The opposition campaign tried to build on some of the worst sentiments in American society. It tried to appeal to racism, xenophobia, anti-intellectualism, religious bias, geographic and urban-rural differences. It tried to equate policy disagreements with lack of patriotism. It besmirched the morality of those who differ on social issues. And it failed. 

Implication: The old fears and ways no longer persuade. Dogmatic domestic and international ideological imperialism was defeated. Will the new administration and the country always live up to all their ambitions? Probably not. Imperfection is a human trait. But the election gives notice that aims, purposes, approaches and techniques are all likely to be markedly different. 

For the rest of the world, there are two important implications.

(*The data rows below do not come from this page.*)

-- ==== Sys2Proof/Machine/State.lean ====
section
/-! DEFINITION. The state of the machine (10_state.md R10, R24), the faults (60_exceptions.md R200,
R208), the state after reset (10_state.md R27). -/

namespace Sys2Proof.Machine

/-- Memory `M` (20_memory.md R40) as the list of the bytes that differ from their reset contents:
addresses strictly rising, each below 4096 (`Memory.wf` in Machine/Memory.lean). -/
abbrev Memory := List Host.Cell

/-- The seven fault conditions (60_exceptions.md R200), a closed enumeration of names with the values
the spec records (R208). A raised fault is recorded in `State.fault` (R212), and every later step of the
halted machine answers it. -/
inductive Fault where
  /-- R201. Answered by `loadProgram` for a program over 3584 bytes, by no instruction. Safe: the spec's own. -/
  | capacityError
  /-- R202. Raised by the step for an undecodable word and by SYS; carries the raw word. Safe: where the
  hardware gives a word of group 0x0 a meaning (D1, D3), the model stops. -/
  | invalidOpcode (w : Word)
  /-- R203. Raised by the check before the fetch when `pc ≥ 4095`; carries `pc`. Safe (D17). -/
  | outOfBounds (pc : Word)
  /-- R204. Raised by RET on an empty stack. Safe: the source's own. -/
  | stackUnderflow
  /-- R205. Raised by CALL on a full stack. Safe if the hardware's stack is at least as deep (D5). -/
  | stackOverflow
  /-- R206. Raised by LD B, LD [I], LD Vx,[I] and DRW; carries the first data address above 4095. Safe (D6). -/
  | memoryOutOfRange (addr : Nat)
  /-- R207. Raised by SKP and SKNP for a key number above 15; carries the value. Safe (D13). -/
  | keyIndexOutOfRange (v : Byte)
  deriving DecidableEq, Repr

/-- Why a step could be refused. -/
inductive Refusal where
  /-- An instruction without a meaning, rejected by name in `exec`'s arm: every instruction has one, so
  nobody answers this. Safe. -/
  | notModelled (mnemonic : String)
  deriving DecidableEq, Repr

/-- The machine: the nine items of 10_state.md R10, the frame budget and the fault status of R24, and two
counters of the model's own that index the free inputs (log 3, log 4), and the parameters the machine was
made with (log 40). -/
structure State where
  /-- `M`, R23. -/
  mem    : Memory
  /-- `x[0]` to `x[15]`, R11, R12. -/
  regs   : Vector Byte 16
  /-- `I`, R13. -/
  i      : Word
  /-- `pc`, R14. -/
  pc     : Word
  /-- `S`, oldest entry first, R18. -/
  stack  : List Word
  /-- `DT`, R19. -/
  dt     : Byte
  /-- `ST`, R20. -/
  st     : Byte
  /-- `FB[0]` to `FB[255]`, R21. -/
  fb     : Vector Byte 256
  /-- `KEYS`, R22. -/
  keys   : Word
  /-- The remaining frame budget, R24 item 1; not positive means that the frame is over. -/
  budget : Int
  /-- The fault status, R24 item 3. -/
  fault  : Option Fault
  /-- The model's own: how many frames have started; the next one reads `Config.hostKeys` there. -/
  frames : Nat
  /-- The model's own: how many random bytes were drawn; the next draw reads `Config.rand8` there. -/
  draws  : Nat
  /-- The OPEN parameters of R3 that instructions read: fixed for the machine, no step changes them. -/
  params : Params
  deriving DecidableEq, Repr

/-- The state `new()` returns (10_state.md R27, 49_frame_driver.md R197): font resident, all else zero,
`pc` = 512, every OPEN parameter at its default. Memory lists nothing: an unlisted byte reads as its reset contents. `budget` 0 is the
model's choice, so that the first step starts the first frame (log 2); the two counters start at 0 (log 38). -/
def State.reset : State where
  mem    := []
  regs   := Vector.replicate 16 0#8
  i      := 0#16
  pc     := 0x200#16
  stack  := []
  dt     := 0#8
  st     := 0#8
  fb     := Vector.replicate 256 0#8
  keys   := 0#16
  budget := 0
  fault  := none
  frames := 0
  draws  := 0
  params := Params.default

end Sys2Proof.Machine
end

First, just as the U.S. has re-cast itself, others need to re-cast their perceptions of the country and its view of its role in the world. The old assumptions and presumptions should, at least, be examined. For some of them, modification or revision may well be necessary. Others need to be ready to change because the U.S. has changed. 

Secondly, if the outcome in the U.S. is a harbinger of changing attitudes elsewhere, appeals to nasty attitudes towards others are losing their persuasiveness. Emphasizing differences of race, religion, nationality, gender, way of life may no longer be building blocks to social and political power. Inclusiveness rather than exclusiveness may be the effective route. 

In 50 years the U.S. has transformed its fundamental attitudes and behaviors toward its fellow citizens.  Something worth emulating?